If you are currently using JDK1.8, you can use the JDK native class Files to convert the file to Stream and read it as follows:

Files.lines(paths.get (" file path "), charset.defaultCharset ()). ForEach (line -> {convertToDB(line); });Copy the code

In fact, take a closer look at Files#lines source code, in fact, the principle is similar to the above LineIterator, also encapsulated into an iterator mode.

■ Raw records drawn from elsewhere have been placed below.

-- ==== Sys2Proof/Safety.lean ====
section
/-! DEFINITION. What claims speak of: the range duty of an invocation (20_memory.md R59), and the invariant of the machine, which
states what holds between any two steps of a run, at any widths (10_state.md R23, R27, R28, R31, 42_block_feeder.md R132, R133,
40_param_block_encoder.md R90, 70_reset_and_hazards.md R227). -/

namespace Sys2Proof.Machine

open Sys2Proof.Config

variable {W : Widths}

/-- The condition of each error kind, on its own (R191). -/
def violates : ErrorKind → Descriptor W → Prop
  | .invalidDigestLength, d => d.hashlen.toNat < 1 ∨ 32 < d.hashlen.toNat
  | .invalidKeyLength, d => 32 < d.keylen.toNat
  | .invalidSaltLength, d => 8 < d.saltlen.toNat
  | .invalidPersonalizationLength, d => 8 < d.perslen.toNat
  | .nullBufferWithNonzeroLength, d =>
    d.outPtr.toNat = 0 ∨ (0 < d.datalen.toNat ∧ d.dataPtr.toNat = 0) ∨ (0 < d.keylen.toNat ∧ d.keyPtr.toNat = 0) ∨
      (0 < d.saltlen.toNat ∧ d.saltPtr.toNat = 0) ∨ (0 < d.perslen.toNat ∧ d.persPtr.toNat = 0)
  | .emptyUnkeyedInput, d => d.keylen.toNat = 0 ∧ d.datalen.toNat = 0

/-- The host's range duty for the five declared ranges (R51, R59). -/
def State.rangesOk (s : State W) : Bool :=
  (s.desc.outputRange :: s.desc.inputRanges).all fun r => s.rangeOk r.1 r.2

/-- The key length is not 0. -/
def Descriptor.keyed (d : Descriptor W) : Bool := d.keylen.toNat != 0

/-- What `T` is before any message block: the key counts as one block (R132). -/
def Descriptor.keyBytes (d : Descriptor W) : Nat := if d.keyed then 64 else 0

/-- The value of `T` at each PHASE where the rules fix it (R113, R123, R127, R129, R132). -/
def expectedCounter (s : State W) : Option Nat :=
  match s.phase with
  | .bfKeyld | .bfKeyfin | .bfKeycmp => some 0
  | .bfWipe => some 64
  | .bfSplit | .bfTailld | .bfIntcmp => some s.desc.keyBytes
  | .bfSetfin | .bfTailcmp => some (s.desc.keyBytes + s.span.toNat)
  | .bfDigest => some (s.desc.keyBytes + s.desc.datalen.toNat)
  | .idle | .valid | .pbZero | .pbHdr | .pbSalt | .pbPers | .siXoriv | .siClrtf | .done | .error => none

/-- The value of `f[0]` at each PHASE where the rules fix it (R113, R122, R128, R133). -/
def expectedFlag (s : State W) : Option Word :=
  match s.phase with
  | .bfKeyld | .bfKeyfin => some 0#32
  | .bfKeycmp | .bfWipe => some (if s.desc.datalen.toNat = 0 then allOnes else 0#32)
  | .bfSplit | .bfTailld | .bfIntcmp | .bfSetfin => some 0#32
  | .bfTailcmp | .bfDigest | .done => some allOnes
  | .idle | .valid | .pbZero | .pbHdr | .pbSalt | .pbPers | .siXoriv | .siClrtf | .error => none

/-- How many leading bytes of `buf` may be non-zero, at each PHASE where the rules fix it (R28 (a), R121, R124, R126, R227). -/
def expectedFill (s : State W) : Option Nat :=
  match s.phase with
  | .bfKeyfin | .bfKeycmp => some s.desc.keylen.toNat
  | .bfSplit => if s.desc.keyed then some 0 else none
  | .bfIntcmp | .bfSetfin | .bfTailcmp => some s.taillen.toNat
  | .bfDigest => some (if s.desc.datalen.toNat = 0 then 0 else s.taillen.toNat)
  | .idle | .valid | .pbZero | .pbHdr | .pbSalt | .pbPers | .siXoriv | .siClrtf => none
  | .bfKeyld | .bfWipe | .bfTailld | .done | .error => none

/-- The PHASE values between PB.ZERO and BF.DIGEST, which only an accepted descriptor reaches (R90, R120). -/
def Phase.accepted (p : Phase) : Bool := p.busy && p != .valid

/-- The PHASE values of the feeder's step 1 (R120). -/
def Phase.keyStep : Phase → Bool
  | .bfKeyld | .bfKeyfin | .bfKeycmp | .bfWipe => true
  | .idle | .valid | .pbZero | .pbHdr | .pbSalt | .pbPers | .siXoriv | .siClrtf => false
  | .bfSplit | .bfTailld | .bfIntcmp | .bfSetfin | .bfTailcmp | .bfDigest | .done | .error => false

/-- The PHASE values of the feeder's step 2 (R120). -/
def Phase.messageStep : Phase → Bool
  | .bfSplit | .bfTailld | .bfIntcmp | .bfSetfin | .bfTailcmp => true
  | .idle | .valid | .pbZero | .pbHdr | .pbSalt | .pbPers | .siXoriv | .siClrtf => false
  | .bfKeyld | .bfKeyfin | .bfKeycmp | .bfWipe | .bfDigest | .done | .error => false

/-- The PHASE values at which NINT, SPAN, TAILLEN are those of this invocation (R27), BF.DIGEST after a message among them. -/
def State.splitDone (s : State W) : Bool :=
  (s.phase.messageStep && s.phase != .bfSplit) || (s.phase == .bfDigest && s.desc.datalen.toNat != 0)

/-- The PHASE values at which words 1 to 3 of the parameter block must still be zero (R76, R92 (a)). -/
def Phase.blockBuilt : Phase → Bool
  | .pbHdr | .pbSalt | .pbPers | .siXoriv => true
  | .idle | .valid | .pbZero | .siClrtf | .bfKeyld | .bfKeyfin | .bfKeycmp | .bfWipe => false
  | .bfSplit | .bfTailld | .bfIntcmp | .bfSetfin | .bfTailcmp | .bfDigest | .done | .error => false

/-- The split of R125. -/
def State.splitRight (s : State W) : Prop :=
  s.nint.toNat = (s.desc.datalen.toNat - 1) / 64 ∧ s.span.toNat = 64 * s.nint.toNat ∧
    s.taillen.toNat = s.desc.datalen.toNat - s.span.toNat

/-- The invariant of the machine: it holds at reset and every step keeps it, whoever moves. -/
structure Inv (s : State W) : Prop where
  /-- Host memory is in its canonical form. -/
  memory : Memory.wf W s.mem = true
  /-- ERR is recorded exactly in ERROR (R31, R171, R176, R197, R233). -/
  error : s.err.isSome = true ↔ s.phase = .error
  /-- From PB.ZERO to BF.DIGEST the descriptor is one VALID accepted (R90, R120). -/
  accepted : s.phase.accepted = true → firstFailure s.desc = none
  /-- Step 1 runs only with a key (R121 (a)). -/
  key : s.phase.keyStep = true → s.desc.keylen.toNat ≠ 0
  /-- Step 2 runs only with a message (R125 (b)). -/
  message : s.phase.messageStep = true → s.desc.datalen.toNat ≠ 0
  /-- The split values are those of the message (R125). -/
  split : s.splitDone = true → s.splitRight
  /-- The reserved words of the parameter block are zero (R76). -/
  reserved : s.phase.blockBuilt = true → s.h[1] = 0#32 ∧ s.h[2] = 0#32 ∧ s.h[3] = 0#32
  /-- The counter, modulo 2^64 (R132, D16). -/
  counter : ∀ n, expectedCounter s = some n → s.counter.toNat = n % 2 ^ 64
  /-- The flags (R23, R133). -/
  flag : ∀ w, expectedFlag s = some w → s.f0 = w ∧ s.f1 = 0#32
  /-- The unused tail of the buffer is zero, all of it after the wipe (R25, R28 (a), R227). -/
  buffer : ∀ n, expectedFill s = some n → ∀ i : Fin 64, n ≤ i.val → s.buf[i] = 0#8

end Sys2Proof.Machine
end

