-- ==== Sys2Proof/Certificates/Slice0/Obligations.lean ====
section
/-! DEFINITION. The statements for the provers. Where a statement says `t = { s with … }`, that is its frame: every field not
named is as before. A statement "for every width, `IV` and `F`" takes them as arguments (R5, R35, R160); `exec` and `step` are
those of the machine with the spec's defaults (notes/assumptions/1.md, notes/assumptions/6.md). -/

open Sys2Proof Sys2Proof.Machine Sys2Proof.Config

/-! ## Encodings -/

/-- R80: the twenty selectors name the twenty rows of the table. R81 (c): 20 to 31 are refused as reserved. -/
def Obligations.SelectorTableDecodes : Prop :=
  (List.range 20).map (fun n => decode (.seq (BitVec.ofNat 5 n))) =
      [.ok .idle, .ok .valid, .ok .pbZero, .ok .pbHdr, .ok .pbSalt, .ok .pbPers, .ok .siXoriv, .ok .siClrtf, .ok .bfKeyld,
        .ok .bfKeyfin, .ok .bfKeycmp, .ok .bfWipe, .ok .bfSplit, .ok .bfTailld, .ok .bfIntcmp, .ok .bfSetfin, .ok .bfTailcmp,
        .ok .bfDigest, .ok .done, .ok .error] ∧
    ∀ sel : BitVec 5, 20 ≤ sel.toNat → decode (.seq sel) = .error (.reservedSelector sel)

/-- R78, R79, R81 (a), (d), (e): what a write and a read of each register number decode to, and which are refused as having no
meaning. That the whole value written to CMD is compared is the model's choice (notes/assumptions/3.md); so is that a read of
register 0 to 10, which has no row in the opcode table, is answered beside the decoder (notes/assumptions/18.md). -/
def Obligations.RegisterPortDecodes : Prop :=
  (∀ (r : BitVec 4) (v : HostValue), r.toNat ≤ 9 → decode (.regWrite r v) = .ok (.wr r v)) ∧
    decode (.regWrite 10#4 0x01) = .ok .start ∧
    (∀ v : HostValue, v ≠ 0x01 → decode (.regWrite 10#4 v) = .error (.reservedCommand v)) ∧
    (∀ v : HostValue, decode (.regWrite 11#4 v) = .error .writeToStatus) ∧
    decode (.regRead 11#4) = .ok .rdStatus ∧
    (∀ r : BitVec 4, r.toNat ≤ 10 → decode (.regRead r) = .error (.plainRegisterRead r)) ∧
    (∀ (r : BitVec 4) (v : HostValue), 12 ≤ r.toNat →
      decode (.regWrite r v) = .error (.noSuchRegister r) ∧ decode (.regRead r) = .error (.noSuchRegister r)) ∧
    ∀ (c : BitVec 8) (ops : List HostValue), c ≠ 0x01#8 → ∃ v, decode (.command c ops) = .error (.reservedCommand v)

/-- Decoding the encoding of a well-formed instruction gives it back, every operand at every value. -/
def Obligations.DecodeOfEncode : Prop := ∀ i : Instr, i.wellFormed = true → decode (encode i) = .ok i

/-- Every code the decoder accepts is the encoding of what it yields, but for START written as a plain write of register
10; and what it yields is well formed. -/
def Obligations.AcceptedCodesAreEncodings : Prop :=
  ∀ (c : Code) (i : Instr), decode c = .ok i →
    i.wellFormed = true ∧ (c = encode i ∨ (i = .start ∧ c = .regWrite 10#4 0x01))
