/-- Settles O6: each host line is `runCode` of its code on the state without it; a read that decodes runs the same way. -/
theorem stepRunsTheHostLine : Obligations.StepRunsTheHostLine := by
  unfold Obligations.StepRunsTheHostLine
  intro s rest r v c ops i e
  refine ⟨fun hscript h => ?_, fun hscript h => ?_, fun hscript h => ?_, fun hscript h => ?_, fun hscript h => ?_⟩
  · exact (step_of_script hscript).trans (runCode_of_ok h)
  · exact (step_of_script hscript).trans (runCode_of_error h)
  · exact (step_of_script hscript).trans (runCode_of_ok h)
  · exact (step_of_script hscript).trans (runCode_of_error h)
  · rw [step_of_script hscript]
    simp only [hostStep, h]

/-- Settles O7: `hostStep_wait`, which puts WAIT back while the CORE is busy. -/
theorem waitRunsTheCoreUntilNotBusy : Obligations.WaitRunsTheCoreUntilNotBusy := by
  unfold Obligations.WaitRunsTheCoreUntilNotBusy
  intro s rest i hscript hi
  refine ⟨fun hb => ?_, fun hb => ?_⟩
  · rw [step_of_script hscript, hostStep_wait, if_neg (Bool.eq_false_iff.1 hb)]
    rfl
  · have hback : pollStatus { s with script := .wait :: rest } = { s with hostRead := s.status.toNat } := by
      rw [← hscript]
      rfl
    rw [step_of_script hscript, hostStep_wait, if_pos hb, hback]
    exact (exec_selected (s := { s with hostRead := s.status.toNat }) hi).symm

/-- Settles O8: the three instructions' meanings are the state itself. -/
theorem noStepMeansNothingChanges : Obligations.NoStepMeansNothingChanges := by
  unfold Obligations.NoStepMeansNothingChanges
  exact fun s => ⟨rfl, rfl, rfl⟩

/-! The encoder outside its ranges. -/

/-- VALID goes on to PB.ZERO with an accepted descriptor only (R90, R173). -/
theorem accepted_of_valid_pbZero {s t : State W} (h : execValid s = .next t) (hp : t.phase = .pbZero) :
    firstFailure s.desc = none := by
  obtain ⟨k, -, rfl⟩ | ⟨ha, -⟩ := execValid_eq_next.1 h
  · cases hp
  · exact ha

/-- Settles O18: each check of the contract fails in turn; VALID checks the same bounds (`accepted_bounds`). -/
theorem encoderRefusedOutsideItsRanges : Obligations.EncoderRefusedOutsideItsRanges := by
  unfold Obligations.EncoderRefusedOutsideItsRanges
  refine ⟨fun s => ⟨fun hout => ?_, fun hsl => ?_, fun hpl => ?_, fun t hstep hp => ?_⟩, fun hl kl salt pers hout => ?_⟩
  · exact if_neg (by simp only [outMax_eq, keyMax_eq]; omega)
  · exact if_neg (by simp only [saltMax_eq]; omega)
  · exact if_neg (by simp only [persMax_eq]; omega)
  · obtain ⟨h1, h32, hk, hsl, hpl, -⟩ := accepted_bounds (accepted_of_valid_pbZero hstep hp)
    exact ⟨h1, h32, hk, hsl, hpl⟩
  · exact if_neg (by simp only [outMax_eq, keyMax_eq, saltMax_eq, persMax_eq]; omega)

/-! The initial state. -/

/-- XOR with `IV` loses nothing. -/
theorem xorIv_injective {P : Params} {g h : Chain} (e : xorIv P g = xorIv P h) : g = h := by
  ext1 i hi
  have hword : (xorIv P g)[(⟨i, hi⟩ : Fin 8)] = (xorIv P h)[(⟨i, hi⟩ : Fin 8)] := by rw [e]
  rw [getElem_xorIv, getElem_xorIv] at hword
  exact (BitVec.xor_left_inj _).1 hword

/-- Settles O22: `h` is the block's words XORed with `IV`, and the words determine the block. -/
theorem initialStateDeterminesTheBlock : Obligations.InitialStateDeterminesTheBlock := by
  unfold Obligations.InitialStateDeterminesTheBlock
  exact fun P a b h => blockWords_injective (xorIv_injective h)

Problems with the introduction of multithreading

The code to read above is not difficult to write, but it is inefficient, mainly because only a single thread can proceed to the next line after the previous one has been imported.

To speed up the import, let’s have a few more threads and import concurrently.

Multithreading we will naturally use thread pool, related code modification as follows:

File file = ... ; ExecutorService = new ThreadPoolExecutor(5, 10, 60, timeunit. MINUTES, // Number of files, Assuming the file contains 10W lines new ArrayBlockingQueue<>(10*10000), New ThreadFactoryBuilder().setNameFormat("test-%d").build()); try (LineIterator iterator = IOUtils.lineIterator(new FileInputStream(file), "UTF-8")) { while (iterator.hasNext()) { String line = iterator.nextLine(); executorService.submit(() -> { convertToDB(line); }); }}Copy the code

In the above code, each line read is handed directly to the thread pool for execution.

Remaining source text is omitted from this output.